# Doodle Gallery



## rcleary171 (Jul 17, 2021)

I am a doodler. It helps me to concentrate and reduces stress. Not sure why but I like doodling. So here's a thread for anyone to share their stuff. No artistic talent necessary. Just the joy to express oneself with a piece of paper and a humble pencil (or whatever media you prefer).

Too hot to do anything outside so I drew a wild horse.


----------



## JustBonee (Jul 17, 2021)

You've got talent Bob!

I've been told it's very hard to draw a horse,  as opposed to other animals   -  my husband was good at it too.


----------



## rcleary171 (Jul 17, 2021)

Doodle during a Zoom meeting on old memo paper.


----------



## Gary O' (Jul 17, 2021)

rcleary171 said:


> Doodle during a Zoom meeting on old memo paper.


Hope ya don't mind, Robert, but its now *MY* doodle pad


----------



## Gary O' (Jul 18, 2021)

One more and I'll leave you alone
(sigh...compulsions)

This is your brain;



This is your brain on drugs;


----------



## rcleary171 (Jul 18, 2021)

Gary O' said:


> One more and I'll leave you alone
> (sigh...compulsions)
> 
> This is your brain;
> ...


 Brilliant!


----------



## Meanderer (Jul 18, 2021)

Howdy, doodle!  As a small boy, in the early 50's, I would go with my Mom to visit her Aunt and Uncle.  Uncle Bob was always at the kitchen table with his radio, crossword puzzle and pad and pencil.  He would doodle geometric shapes, including endless "slinkys", circles, diamonds, etc, all tightly filling the small tablet!

The only time I find myself doodling, is when on the phone, with a pad and pen.  When the call is finished, I see an assortment of Arrows, Lightning bolts, Pyramids, Zig-Zags, etc, among the names, times, dates and other info collected from the call!    I am always sorta amazed!

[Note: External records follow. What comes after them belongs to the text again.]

theorem State.shutRun_keeps {s : State} {thermal : Bool} : Kept248 s (State.shutRun s thermal) :=
  .of (State.shutRun_outside rfl rfl rfl rfl rfl rfl rfl rfl rfl rfl rfl rfl rfl rfl (.free rfl rfl) rfl rfl rfl rfl)

theorem State.shutRun_rd {s : State} {thermal : Bool} {kk : Nat} (hkey : Nums140.contains (Key.fam kk) = false) : (State.shutRun s thermal).rd kk = s.rd kk :=
  State.rd_of_outside (M := .but Nums140) (State.shutRun_outside rfl rfl .self rfl rfl rfl rfl rfl rfl rfl rfl rfl rfl rfl (.free rfl rfl) rfl rfl rfl rfl) rfl hkey

theorem State.shutTrigger_outside {M : Touch} {r : State} {s : State} {thermal : Bool} (hPins : M.pins = true) (hDict : M.dict = true) (hNums : M.Nums Nums140) (hResults : M.results = true) (hLogs : M.logs = true) (hPower : M.power = true) (hPorts : M.ports = true) (hRxTiles : M.rxTiles = true) (hTxTiles : M.txTiles = true) (hSched : M.sched = true) (hStraps : M.straps = true) (hJournal : M.journal = true) (hQueues : M.queues = true) (hCores : M.cores = true) (hLocals : M.Locals r) (hEdges : M.edges = true) (hFlags : M.flags = true) (hReports : M.reports = true) (hs : s.outside M = r) :
    (State.shutTrigger s thermal).outside M = r := by
  unfold State.shutTrigger
  extract_lets +onlyGivenNames -merge -underBinder x0
  try clear_value x0
  refine ite_outside ?_ ?_
  · refine State.setPower_outside hPower ?_
    exact hs
  · refine ite_outside ?_ ?_
    · exact hs
    · split
      · refine State.shutRun_outside hPins hDict hNums hResults hLogs hPower hPorts hRxTiles hTxTiles hSched hStraps hJournal hQueues hCores hLocals hEdges hFlags hReports ?_
        exact hs
      · extract_lets +onlyGivenNames -merge -underBinder x1
        try clear_value x1
        refine ite_outside ?_ ?_
        · refine State.setPower_outside hPower ?_
          exact hs
        · exact hs

theorem State.shutTrigger_keeps {s : State} {thermal : Bool} : Kept248 s (State.shutTrigger s thermal) :=
  .of (State.shutTrigger_outside rfl rfl rfl rfl rfl rfl rfl rfl rfl rfl rfl rfl rfl rfl (.free rfl rfl) rfl rfl rfl rfl)

theorem State.shutTrigger_rd {s : State} {thermal : Bool} {kk : Nat} (hkey : Nums140.contains (Key.fam kk) = false) : (State.shutTrigger s thermal).rd kk = s.rd kk :=
  State.rd_of_outside (M := .but Nums140) (State.shutTrigger_outside rfl rfl .self rfl rfl rfl rfl rfl rfl rfl rfl rfl rfl rfl (.free rfl rfl) rfl rfl rfl rfl) rfl hkey

theorem State.runReached_outside {M : Touch} {r : State} {s : State} (hPins : M.pins = true) (hDict : M.dict = true) (hNums : M.Nums Nums140) (hResults : M.results = true) (hLogs : M.logs = true) (hPower : M.power = true) (hPorts : M.ports = true) (hRxTiles : M.rxTiles = true) (hTxTiles : M.txTiles = true) (hSched : M.sched = true) (hStraps : M.straps = true) (hJournal : M.journal = true) (hQueues : M.queues = true) (hCores : M.cores = true) (hLocals : M.Locals r) (hEdges : M.edges = true) (hFlags : M.flags = true) (hReports : M.reports = true) (hs : s.outside M = r) :
    (State.runReached s).outside M = r := by
  unfold State.runReached
  extract_lets +onlyGivenNames -merge -underBinder x0
  have q1 : State.outside M x0 = r := by
    unfold x0
    refine State.startPosts_outside hDict (hNums.sub rfl) hLogs hPower hStraps hJournal hEdges hFlags ?_
    exact hs
  try clear_value x0
  refine ite_outside ?_ ?_
  · refine State.shutTrigger_outside hPins hDict hNums hResults hLogs hPower hPorts hRxTiles hTxTiles hSched hStraps hJournal hQueues hCores hLocals hEdges hFlags hReports ?_
    exact q1
  · exact q1

theorem State.runReached_keeps {s : State} : Kept248 s (State.runReached s) :=
  .of (State.runReached_outside rfl rfl rfl rfl rfl rfl rfl rfl rfl rfl rfl rfl rfl rfl (.free rfl rfl) rfl rfl rfl rfl)

theorem State.runReached_rd {s : State} {kk : Nat} (hkey : Nums140.contains (Key.fam kk) = false) : (State.runReached s).rd kk = s.rd kk :=
  State.rd_of_outside (M := .but Nums140) (State.runReached_outside rfl rfl .self rfl rfl rfl rfl rfl rfl rfl rfl rfl rfl rfl (.free rfl rfl) rfl rfl rfl rfl) rfl hkey

theorem State.shutAbandon_outside {M : Touch} {r : State} {s : State} {d : Shutdown} (hPins : M.pins = true) (hDict : M.dict = true) (hNums : M.Nums Nums52) (hResults : M.results = true) (hLogs : M.logs = true) (hPower : M.power = true) (hPorts : M.ports = true) (hRxTiles : M.rxTiles = true) (hStraps : M.straps = true) (hJournal : M.journal = true) (hEdges : M.edges = true) (hFlags : M.flags = true) (hs : s.outside M = r) :
    (State.shutAbandon s d).outside M = r := by
  unfold State.shutAbandon
  extract_lets +onlyGivenNames -merge -underBinder x0
  try clear_value x0
  extract_lets +onlyGivenNames -merge -underBinder x1
  have q2 : State.outside M x1 = r := by
    unfold x1
    refine State.setPower_outside hPower ?_
    exact hs
  try clear_value x1
  extract_lets +onlyGivenNames -merge -underBinder x3
  have q4 : State.outside M x3 = r := by
    unfold x3
    refine ite_outside ?_ ?_
    · refine State.watchdogStart_outside hPower ?_
      refine State.coreIslandsSet_outside hPower ?_
      exact q2
    · exact q2
  try clear_value x3
  refine ite_outside ?_ ?_
  · refine State.raisePorts_outside hPins hDict hNums hResults hLogs hPorts hRxTiles hStraps hJournal hEdges hFlags ?_
    exact q4
  · exact q4

theorem State.shutAbandon_keeps {s : State} {d : Shutdown} : Kept141 s (State.shutAbandon s d) :=
  .of (State.shutAbandon_outside rfl rfl rfl rfl rfl rfl rfl rfl rfl rfl rfl rfl rfl)

theorem State.shutAbandon_rd {s : State} {d : Shutdown} {kk : Nat} (hkey : Nums52.contains (Key.fam kk) = false) : (State.shutAbandon s d).rd kk = s.rd kk :=
  State.rd_of_outside (M := .but Nums52) (State.shutAbandon_outside rfl rfl .self rfl rfl rfl rfl rfl rfl rfl rfl rfl rfl) rfl hkey

theorem State.shutStart_outside {M : Touch} {r : State} {s : State} {d : Shutdown} {bad : List (Fin 2048)} (hPins : M.pins = true) (hClock : M.clock = true) (hPulses : M.pulses = true) (hChain : M.chain = true) (hChainPorts : M.chainPorts = true) (hDict : M.dict = true) (hAny : M.anyNum = true) (hDoms : M.doms = true) (hResults : M.results = true) (hLogs : M.logs = true) (hPower : M.power = true) (hVbat : M.vbat = true) (hRadio : M.radio = true) (hPorts : M.ports = true) (hRxTiles : M.rxTiles = true) (hTxTiles : M.txTiles = true) (hGirth : M.girth = true) (hRecs : M.recs = true) (hSched : M.sched = true) (hCinch : M.cinch = true) (hKeeper : M.keeper = true) (hSb : M.sb = true) (hStraps : M.straps = true) (hJournal : M.journal = true) (hNodeQueues : M.nodeQueues = true) (hTables : M.tables = true) (hWindows : M.windows = true) (hHalter : M.halter = true) (hHar : M.har = true) (hQueues : M.queues = true) (hArrivals : M.arrivals = true) (hLacing : M.lacing = true) (hTree : M.tree = true) (hCurb : M.curb = true) (hConcho : M.concho = true) (hCores : M.cores = true) (hLocals : M.Locals r) (hBuckle : M.buckle = true) (hEdges : M.edges = true) (hHost : M.host = true) (hFlags : M.flags = true) (hReports : M.reports = true) (hs : s.outside M = r) :
    (State.shutStart s d bad).outside M = r := by
  unfold State.shutStart
  extract_lets +onlyGivenNames -merge -underBinder x0
  try clear_value x0
  extract_lets +onlyGivenNames -merge -underBinder x1
  have q2 : State.outside M x1 = r := by
    unfold x1
    refine State.setPower_outside hPower ?_
    exact hs
  try clear_value x1
  refine ite_outside ?_ ?_
  · refine State.coldBegin_outside hPins hClock hPulses hChain hChainPorts hDict hAny hDoms hResults hLogs hPower hVbat hRadio hPorts hRxTiles hTxTiles hGirth hRecs hSched hCinch hKeeper hSb hStraps hJournal hNodeQueues hTables hWindows hHalter hHar hQueues hArrivals hLacing hTree hCurb hConcho hCores hLocals hBuckle hEdges hHost hFlags hReports ?_
    exact q2
  · exact q2

theorem State.shutStart_keeps {s : State} {d : Shutdown} {bad : List (Fin 2048)} : Kept195 s (State.shutStart s d bad) :=
  .of (State.shutStart_outside rfl rfl rfl rfl rfl rfl rfl rfl rfl rfl rfl rfl rfl rfl rfl rfl rfl rfl rfl rfl rfl rfl rfl rfl rfl rfl rfl rfl rfl rfl rfl rfl rfl rfl rfl rfl (.free rfl rfl) rfl rfl rfl rfl rfl rfl)
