-- ==== Sys2Proof/Laws/Frame/TimeCmd.lean ====
section
/-! SUPPORT. What the operations of Machine/TimeCmd.lean leave alone. -/

namespace Sys2Proof.Machine

theorem execTimeStep_outside {M : Touch} {r : State} {delta : Int} {s : State} (hPins : M.pins = true) (hClock : M.clock = true) (hPulses : M.pulses = true) (hChain : M.chain = true) (hChainPorts : M.chainPorts = true) (hDict : M.dict = true) (hAny : M.anyNum = true) (hResults : M.results = true) (hLogs : M.logs = true) (hPorts : M.ports = true) (hRxTiles : M.rxTiles = true) (hTxTiles : M.txTiles = true) (hRecs : M.recs = true) (hSched : M.sched = true) (hSb : M.sb = true) (hStraps : M.straps = true) (hJournal : M.journal = true) (hNodeQueues : M.nodeQueues = true) (hLacing : M.lacing = true) (hEdges : M.edges = true) (hHost : M.host = true) (hFlags : M.flags = true) (hReports : M.reports = true) (hs : s.outside M = r) :
    NextOutside M r (execTimeStep delta s) := by
  unfold execTimeStep
  refine next_outside ?_
  refine ite_outside ?_ ?_
  · exact hs
  · refine State.epochCheck_outside hPins hChain hChainPorts hDict hAny hResults hLogs hPorts hRxTiles hTxTiles hRecs hSched hSb hStraps hJournal hNodeQueues hLacing hEdges hHost hFlags hReports ?_
    refine State.timeStep_outside hPins hClock hPulses hDict (.any hAny) hResults hLogs hStraps hJournal hEdges hFlags ?_
    exact hs

theorem execTimeSet_outside {M : Touch} {r : State} {sec : Fin 281474976710656} {ns : Fin 1000000000} {s : State} (hPins : M.pins = true) (hClock : M.clock = true) (hPulses : M.pulses = true) (hChain : M.chain = true) (hChainPorts : M.chainPorts = true) (hDict : M.dict = true) (hAny : M.anyNum = true) (hResults : M.results = true) (hLogs : M.logs = true) (hPorts : M.ports = true) (hRxTiles : M.rxTiles = true) (hTxTiles : M.txTiles = true) (hRecs : M.recs = true) (hSched : M.sched = true) (hSb : M.sb = true) (hStraps : M.straps = true) (hJournal : M.journal = true) (hNodeQueues : M.nodeQueues = true) (hLacing : M.lacing = true) (hEdges : M.edges = true) (hHost : M.host = true) (hFlags : M.flags = true) (hReports : M.reports = true) (hs : s.outside M = r) :
    NextOutside M r (execTimeSet sec ns s) := by
  unfold execTimeSet
  refine next_outside ?_
  refine ite_outside ?_ ?_
  · exact hs
  · refine State.epochCheck_outside hPins hChain hChainPorts hDict hAny hResults hLogs hPorts hRxTiles hTxTiles hRecs hSched hSb hStraps hJournal hNodeQueues hLacing hEdges hHost hFlags hReports ?_
    refine State.timeSetTo_outside hPins hClock hPulses hResults hEdges ?_
    exact hs

theorem execPtpSample_outside {M : Touch} {r : State} {x : PtpExchange} {dt : Nat} {s : State} (hPins : M.pins = true) (hClock : M.clock = true) (hPulses : M.pulses = true) (hChain : M.chain = true) (hChainPorts : M.chainPorts = true) (hDict : M.dict = true) (hAny : M.anyNum = true) (hResults : M.results = true) (hLogs : M.logs = true) (hVbat : M.vbat = true) (hPorts : M.ports = true) (hRxTiles : M.rxTiles = true) (hTxTiles : M.txTiles = true) (hRecs : M.recs = true) (hSched : M.sched = true) (hSb : M.sb = true) (hStraps : M.straps = true) (hJournal : M.journal = true) (hNodeQueues : M.nodeQueues = true) (hLacing : M.lacing = true) (hEdges : M.edges = true) (hHost : M.host = true) (hFlags : M.flags = true) (hReports : M.reports = true) (hs : s.outside M = r) :
    NextOutside M r (execPtpSample x dt s) := by
  unfold execPtpSample
  refine next_outside ?_
  refine State.epochCheck_outside hPins hChain hChainPorts hDict hAny hResults hLogs hPorts hRxTiles hTxTiles hRecs hSched hSb hStraps hJournal hNodeQueues hLacing hEdges hHost hFlags hReports ?_
  refine State.ptpSample_outside hPins hClock hPulses hDict (.any hAny) hLogs hStraps hJournal hEdges hFlags ?_
  refine State.advance_outside hClock hVbat ?_
  exact hs

end Sys2Proof.Machine
end

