-- ==== Sys2Proof/Tests/Slice0.lean ====
section
/-! SUPPORT. Tests of the model: ill-formed commands that WellFormed refuses, small computations against the manual's own numbers, and
for each clause of a statement a state and operands that meet its hypotheses (meets_<statement>_<clause>). -/

namespace Sys2Proof.Tests

open Sys2Proof Sys2Proof.Machine

set_option linter.unusedVariables false
set_option Elab.async false

/-! ### States and operands -/

/-- Every field at its first value. -/
def zAccess : Access := ⟨0, 0, false, false, false, false, false, 0, 0, 0, 0, 0, 0, 0, 0, 0, 0, [], false⟩
/-- Every field at its first value. -/
def zAsked : Asked := ⟨⟨0, 0, false, false, false, false, false, 0, 0, 0, 0, 0, 0, 0, 0, 0, 0, [], false⟩, .mailbox, 0, 0, 0⟩
/-- Every field at its first value. -/
def zAssign : Assign := ⟨0, 0⟩
/-- Every field at its first value. -/
def zChainFrame : ChainFrame := ⟨0, 0, 0, 0, 0, 0, 0, 0, 0, (.link ⟨0, .up, 0, 0, 0, Vector.replicate _ (0)⟩)⟩
/-- Every field at its first value. -/
def zGrace : Grace := ⟨0, [], 0, []⟩
/-- Every field at its first value. -/
def zHeadMsg : HeadMsg := ⟨0, ⟨false, 0⟩, false⟩
/-- Every field at its first value. -/
def zLinkMsg : LinkMsg := ⟨0, .up, 0, 0, 0, Vector.replicate _ (0)⟩
/-- Every field at its first value. -/
def zAckWait : AckWait := ⟨0, 0⟩
/-- Every field at its first value. -/
def zCalRun : CalRun := ⟨0, 0, [], 0, false, 0, none, [], false, [], false⟩
/-- Every field at its first value. -/
def zCellUse : CellUse := ⟨0, 0, 0, false, none, none, false⟩
/-- Every field at its first value. -/
def zEnumRun : EnumRun := ⟨.up, false, 0, false, 0, 0, 0⟩
/-- Every field at its first value. -/
def zExtImage : ExtImage := ⟨0, 0, 0⟩
/-- Every field at its first value. -/
def zHFrame : HFrame := ⟨0, 0, 0, .radio, [], .port, none, 0, 0, none, none, false, none, 0, 0, none, 0, 0⟩
/-- Every field at its first value. -/
def zHalterEntry : HalterEntry := ⟨0, 0, 0, 0, 0, none, 0⟩
/-- Every field at its first value. -/
def zHandoverOut : HandoverOut := ⟨0, none, false, false, 0⟩
/-- Every field at its first value. -/
def zIpHead : IpHead := ⟨false, 0, 0, 0, 0, 0, none, 0⟩
/-- Every field at its first value. -/
def zMhr : Mhr := ⟨0, false, false, false, false, false, 0, 0, 0, false, 0, none, none, none, none, 0, 0, none, 0, 0, 0⟩
/-- Every field at its first value. -/
def zPulseSet : PulseSet := ⟨0, ⟨0, 0⟩, 0, 0⟩
/-- Every field at its first value. -/
def zRecovery : Recovery := ⟨0, ⟨false, 0, 0, false, none⟩, ⟨0, [], 0, 0, 0, 0⟩, 0, 0, 0⟩
/-- Every field at its first value. -/
def zReportTo : ReportTo := ⟨0, 0⟩
/-- Every field at its first value. -/
def zRxFrame : RxFrame := ⟨0, none, none, 0, 0, 0, none, 0, 0, none, false, ⟨0, 0, 0, 0, false, 0, 0⟩, []⟩
/-- Every field at its first value. -/
def zSbOpen : SbOpen := ⟨0, ⟨0, 0, none⟩, 0⟩
/-- Every field at its first value. -/
def zShutdown : Shutdown := ⟨.running, 0, 0, 0, false, false, false, false⟩
/-- Every field at its first value. -/
def zStartUp : StartUp := ⟨false, 0, false, 0⟩
/-- Every field at its first value. -/
def zStrapItem : StrapItem := ⟨0, false, 0, 0, [], 0⟩
/-- Every field at its first value. -/
def zTxJob : TxJob := ⟨⟨(.answer 0), 0, 0, 0, 0, ⟨[], [], [], .none⟩, 0, 0, none, none, none⟩, [], 0, 0, 0, false, false, none, 0, false, none, false, 0, false⟩
/-- Every field at its first value. -/
def zWelt : Welt := ⟨0, 0, ⟨0, 0⟩, ⟨0, 0⟩, 0⟩
/-- Every field at its first value. -/
def zNodeFrame : NodeFrame := ⟨0, 0, [], none, false, none, 0, false, false, false, false, 0⟩
/-- Every field at its first value. -/
def zNodeHw : NodeHw := ⟨0, 0, 0, 0, 0, 0, 0, 0, 0, 0, 0, 0, 0, 0, 0, 0, 0, 0, 0, 0, 0, 0, 0, 0, 0, 0, 0⟩
/-- Every field at its first value. -/
def zPtpExchange : PtpExchange := ⟨0, 0, 0, 0, 0, 0, 0⟩
/-- Every field at its first value. -/
def zSbReq : SbReq := ⟨0, 0, none⟩
/-- Every field at its first value. -/
def zSubscription : Subscription := ⟨.mailbox, 0, 0, 0, none, 0, 0⟩
/-- Every field at its first value. -/
def zSurvey : Survey := ⟨⟨false, 0⟩, 0, 0, false⟩
/-- Every field at its first value. -/
def zTableHit : TableHit := ⟨none, 0⟩
/-- Every field at its first value. -/
def zTagSeen : TagSeen := ⟨.typeA, [], 0, none, none, [], 0⟩
/-- Every field at its first value. -/
def zTagWait : TagWait := ⟨.typeA, [], (.isoDep 0), 0, 0⟩
/-- Every field at its first value. -/
def zTamperSense : TamperSense := ⟨[], false, [], 0, 0⟩
/-- Every field at its first value. -/
def zTime80 : Time80 := ⟨0, 0⟩
/-- Every field at its first value. -/
def zTimeMsg : TimeMsg := ⟨⟨0, 0⟩, 0, 0, 0, 0, 0⟩
/-- Every field at its first value. -/
def zTopo : Topo := ⟨0, 0, false, []⟩
/-- Every field at its first value. -/
def zTransfer : Transfer := ⟨0, 0, [], 0, 0, 0⟩
/-- Every field at its first value. -/
def zTxReq : TxReq := ⟨(.answer 0), 0, 0, 0, 0, ⟨[], [], [], .none⟩, 0, 0, none, none, none⟩
/-- Every field at its first value. -/
def zTxn : Txn := ⟨0, 0, .opened, ⟨0, 0⟩, [], 0⟩
/-- A device in RUN whose start has ended, with no image bytes. -/
def calm : State :=
  { State.reset with
    ident := { State.reset.ident with eui64 := 7 }
    tree := { State.reset.tree with a := { State.reset.tree.a with st := .seated, seat := 1, image := [] } }
    cores := { State.reset.cores with core := [] }
    power := { State.reset.power with moving := none, start := none }
    dict := { State.reset.dict with nums := KMap.put State.reset.dict.nums Key.pwrState 4 } }
/-- A READ of one subentry by the host. -/
def ask : Access :=
  { ver := 1, op := 1, resp := false, last := false, pending := false, sub := false, retry := false, status := 0, target := 0, origin := 0x80,
    reqId := 1, index := 0x1100, subindex := 8, subcount := 1, offset := 0, length := 0, txn := 0, payload := [], crcOk := true }
/-- The row of a subentry. -/
def rowAt (idx sub : Nat) : Dict.Entry :=
  (rowOf idx sub).getD ⟨"", 0, 0, 0, 0, 0, 0, .bool, .const, 0, false, .none, 0⟩
/-- A ring of two devices, 0 the head and 5 a standby. -/
def topo2 : Topo := { gen := 1, head := 0, ring := true, map := [⟨0, 7, 1, true, true, true, 1⟩, ⟨5, 9, 2, true, true, true, 1⟩] }
/-- A Stamp record for port 2: one sub-band over the whole band, raster channel 0 alone. -/
def stamp2 : Bytes :=
  leBytes 2 1 ++ leBytes 1 2 ++ zeros 1 ++ leBytes 1 20 ++ zeros 3 ++ leBytes 8 1 ++
    (leBytes 4 2400000 ++ leBytes 4 2483500 ++ leBytes 2 10000 ++ leBytes 1 20 ++ zeros 13) ++ zeros 216
/-- A node's record: its EUI-64, the word of bytes 8 to 15, and its MAC state. -/
def node (eui word mac : Nat) : NodeRec :=
  { NodeRec.free with
    host := leBytes 8 eui ++ leBytes 8 word ++ zeros 32 ++ leBytes 4 10000000 ++ leBytes 4 10000000 ++ zeros 72
    hw := { hwZero with macState := mac } }
/-- Port 2 in RX with tenant 0 on one channel, and its slotframe 0 of 101 slots. -/
def air : State :=
  let s := calm.setDom (Key.stampPort 2) stamp2
  let s := s.each [(Key.portState 2, 3), (Key.portCentreKhz 2, 2441750), (Key.tenEnable 0, 1), (Key.sfSlots 0, 101), (Key.sfTenant 0, 0), (Key.tenSlotframe 0, 0),
    (Key.tenChmap 0 2, 1), (Key.rxcPlaced 0, placeWord 1 2 2401250), (Key.rxcState 0, 1)] (fun s p => s.wr p.1 p.2)
  (s.setPort 2 { s.port 2 with centre := 2441750 }).setRec 0 (node 9 0x1000 3)
/-- Soft chips of a sequence. -/
def soft (l : List Bool) : List Int := l.map (fun b => if b then 1 else -1)
/-- Symbol periods of mode M1 that carry octets. -/
def symsOf (bs : Bytes) : List RxSym := (nibblesOf bs).map (fun k => ⟨soft (symbolChips 1 k), 0, 0⟩)
/-- A secured uplink frame of a short address without a record. -/
def uplink : Bytes := beBytes 9 0x49A801000000003412 ++ beBytes 6 0x0D0100000001 ++ zeros 4
/-- Arguments of a table-port operation: offset, length and value of each. -/
def argOf (l : List (Nat × Nat × Nat)) : Bytes := l.foldl (fun b x => splice b x.1 (leBytes x.2.1 x.2.2)) (zeros 64)
/-- An output queue takes a value. -/
def withQ (s : State) (h c : Nat) (q : OutQ) : State :=
  { s with har := { s.har with queues := KMap.setD s.har.queues OutQ.empty (8 * h + c) q } }
/-- A usable key slot. -/
def usable : Slot := { (calm.slot 9) with valid := true, parent := parentNone, alg := 1, use := 31, origin := 1 }
/-- Entries that fill bucket b of the Halter and its overflow. -/
def fullBucket (s : State) (b : Nat) (e : HalterEntry) : State :=
  { s with tables := { s.tables with
    halter := (List.range 4).foldl (fun m w => KMap.put m (4 * b + w) e) s.tables.halter
    overflow := (List.range 8).foldl (fun m w => KMap.put m (8 * (b % 1024) + w) ⟨e, b / 1024⟩) s.tables.overflow } }
/-- An IPv4 packet to 10.0.0.1. -/
def packet4 : Bytes := beBytes 20 0x450000140000000040000000010000010A000001
/-- The prefix 10.0.0.0/24 of instance 0. -/
def prefix24 : Prefix := ⟨0, true, 24, 0x0A000000, 0x10000009⟩
/-- A Saddlebag layout of the four regions that every one has. -/
def layoutDoc : Bytes :=
  let row (k base mb : Nat) : Bytes := leBytes 1 k ++ zeros 7 ++ leBytes 8 (base * 1048576) ++ leBytes 8 (mb * 1048576) ++ zeros 8
  let body := leBytes 2 1 ++ leBytes 2 4 ++ zeros 60 ++ row 1 0 64 ++ row 2 64 16 ++ row 3 80 64 ++ row 4 144 64 ++ zeros (4092 - 192)
  body ++ leBytes 4 (Crypto.crc32c body)
/-- A campaign descriptor: a burst of 4 slots at offset 2 of every slotframe. -/
def descDoc : Bytes :=
  let b := beBytes 4 0x4C414344 ++ leBytes 2 1 ++ zeros 2 ++ leBytes 2 1 ++ zeros 2 ++ leBytes 2 2 ++ leBytes 2 4 ++ leBytes 1 1 ++ zeros 3 ++ leBytes 4 60 ++
    leBytes 4 600 ++ zeros 32
  b ++ leBytes 4 (Crypto.crc32c b)
/-- Campaign 0 of tenant 0, with an image of one byte at device 0's Saddlebag and a target store. -/
def campaign : State :=
  let s := air.each [(Key.chainAddr, 5), (Key.sbLinkState, 2), (Key.tenKeySlot 0, 1), (Key.tenSecLevel 0, 5), (Key.campTenant 0, 0), (Key.campImageAddr 0, 64),
    (Key.campImageBytes 0, 1)] (fun s p => s.wr p.1 p.2)
  { s with sb := { s.sb with layout := some [⟨6, 0, 0, 8388608⟩] } }
/-- Campaign 0 running, with a burst due at slot 1000 and one stream. -/
def burst (x : LaceStream) : State :=
  let s := campaign.wr (Key.campState 0) 2
  let s := s.setCamp 0 { s.camp 0 with desc := descDoc, burst := 1000, streams := [x], blockCrc := [Crypto.crc32c (blockOf [0#8] 0)] }
  { s with girth := { s.girth with sched := { s.girth.sched with fired := [⟨0, .burst 0 1000, 0⟩] } } }
/-- An image key, and a tree image of version 1 and 512 bytes signed under it. -/
def imageKey1 : BitVec 512 := 0x88e4e55f6c64c31d5457d185a8e4098ce4ce90d800be03985470811d00f155302ee726fca65d0361a1c95fa80e116f16805386affcf1a0da9d6e47d604f696b6
def image1 : Bytes :=
  beBytes 128 0x545245450100000001000000010101000000ffff0000000000020000000100005341e6b2646979a70e57653007a1f310169421ec9bdd9f1a5648f75ade005af1192690bef82748e1f44fdbfcbac80212439ad7ad5f8f902bc905fbbf165f6f65192690bef82748e1f44fdbfcbac80212439ad7ad5f8f902bc905fbbf165f6f65 ++
    zeros 124 ++ beBytes 4 0x38aebe7f ++ zeros 256
/-- Core n runs at address 0, whose word is stored and not yet fenced, so that any word may be fetched. -/
def coreOn (n : Nat) : State :=
  let s := calm.wr (Key.coreState n) 1
  { s with
    cores := { s.cores with stale := [65536 * n] }
    power := { s.power with coreIslands := Vector.ofFn (fun _ => ⟨.on, 0, none⟩) } }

https://www.howjoyful.com/why-we-doodle/


----------



## Davey Do (Jul 31, 2021)

Gary O' said:


> This is your brain
> 
> This is your brain on drugs


And this is your brain on a Sit N Spin


----------



## Davey Do (Jul 31, 2021)

Doodling is fun! I call it "spewing". I just scribble sketch whatever comes to mind. 

Last October, I got into making GIFs, short animations, and find creating them is as satisfying as other spontaneous expressions.

Here's an example:



GIFs are amazingly easy to do, and what I've seen of the talent on this thread alone, I'm sure you all could make these short animations.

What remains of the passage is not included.